Agrostis humilis is a species of grass known by the common names of mountain bent grass and alpine bentgrass, which can be found in Western United States and Canada.

==Description==
The plant perennial and caespitose while it culms are 5–10 cm long. The eciliate membrane have a 0.5–1 mm long ligule which is also both erose and truncate. It have filiformed and flat leaf-blades which are 2–10 cm long and 0.5–1 mm wide. The panicle is inflorescenced and is 1.5–2.5 cm by 0.5 cm and is linear with the main branches being appressed. Spikelets are 2 mm long and are both elliptic and solitary. They also carry both a pediceled fertile spikelet and one fertile floret which have a hairless callus.
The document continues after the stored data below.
-- ==== Sys2Proof/Config.lean ====
section
/-! DEFINITION. The parameters of R5, what a bus transaction can answer (R41, R42), and the values the spec leaves open. -/

namespace Sys2Proof

/-- What `MemRead(reg, 2)` returns: two bytes, the most significant first, or `fail` (R41). -/
inductive ReadResult where
  | ok (b0 b1 : Byte)
  | fail
  deriving DecidableEq, Repr, Inhabited

/-- What `MemWrite(reg, 2, [b0, b1])` returns (R42). -/
inductive WriteResult where
  | ok
  | fail
  deriving DecidableEq, Repr, Inhabited

namespace Config

/-- `SLAVE_ADDR` (R5). -/
abbrev slaveAddr : Byte := 0x18#8
/-- `REG_UPPER` (R5, R73). -/
abbrev regUpper : Byte := 0x02#8
/-- `REG_LOWER` (R5, R73). -/
abbrev regLower : Byte := 0x03#8
/-- `REG_CRIT` (R5, R73). -/
abbrev regCrit : Byte := 0x04#8
/-- `REG_AMBIENT` (R5, R73). -/
abbrev regAmbient : Byte := 0x05#8
/-- `REG_MANUF` (R5, R73). -/
abbrev regManuf : Byte := 0x06#8
/-- `REG_DEVID` (R5, R73). -/
abbrev regDevId : Byte := 0x07#8
/-- `REG_RESOL` (R5, R73): named, and no command reaches it (R50). -/
abbrev regResol : Byte := 0x08#8
/-- `MANUF_ID`, first byte (R5). -/
abbrev manufHi : Byte := 0x00#8
/-- `MANUF_ID`, second byte (R5). -/
abbrev manufLo : Byte := 0x54#8
/-- `DEVID_HI` (R5). -/
abbrev devIdHi : Byte := 0x04#8
/-- `FLAG_MASK`, the AND mask on the most significant byte (R5). -/
abbrev flagMask : Byte := 0x1F#8
/-- `SIGN_MASK` (R5). -/
abbrev signMask : Byte := 0x10#8
/-- `NIBBLE_MASK` (R5). -/
abbrev nibbleMask : Byte := 0x0F#8
/-- `BIAS`: 256 degrees in sixteenths (R5). -/
abbrev bias : Nat := 4096
/-- `T_MIN` in sixteenths (R5). -/
abbrev tMin : Int := -4096
/-- `T_MAX` in sixteenths (R5). -/
abbrev tMax : Int := 4095

/-- FREE VALUE (R44, R54, U8): what the device answers to the `n`-th read whose answer nothing has fixed beforehand.
It has no body, so a claim about it holds for every device. DESIGN CHOICE, log entry 2. -/
opaque freeRead (n : Nat) (slave reg : Byte) : ReadResult

/-- FREE VALUE (R42, R54): how the `n`-th write whose outcome nothing has fixed beforehand ends.
DESIGN CHOICE, log entry 2. -/
opaque freeWrite (n : Nat) (slave reg b0 b1 : Byte) : WriteResult

/-- `BUS_INSTANCE` (R5, R25): supplied by the host, read by no rule. DESIGN CHOICE, log entry 10. -/
opaque busInstance : Nat

/-- `BUS_CLOCK` in hertz (R5, R25): supplied by the host, read by no rule. DESIGN CHOICE, log entry 10. -/
opaque busClock : Nat

/-- `HOST_ROUNDING` (R5, R160, U3): how the host brings degrees to sixteenths, before it forms an operand; read by no rule
of the block. DESIGN CHOICE, log entry 10. -/
opaque hostRounding (degrees : Rat) : Int

end Config
end Sys2Proof
end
The glumes are 2 mm long, lanceolate, membranous and have acute apexes. Fertile lemma is of the same size as glumes and is both elliptic and hyaline. It have hyaline palea which is 0.66–0.75 mm long with rhachilla is extended at 0–0.15 mm. Flowers are membranous and 0.3 mm long with two lodicules. They also have three stamens which are 0.6–0.7 mm long with fruits being caryopses, having an additional pericarp and linear. hilum.

==Conservation==
In California, the plant is considered endangered.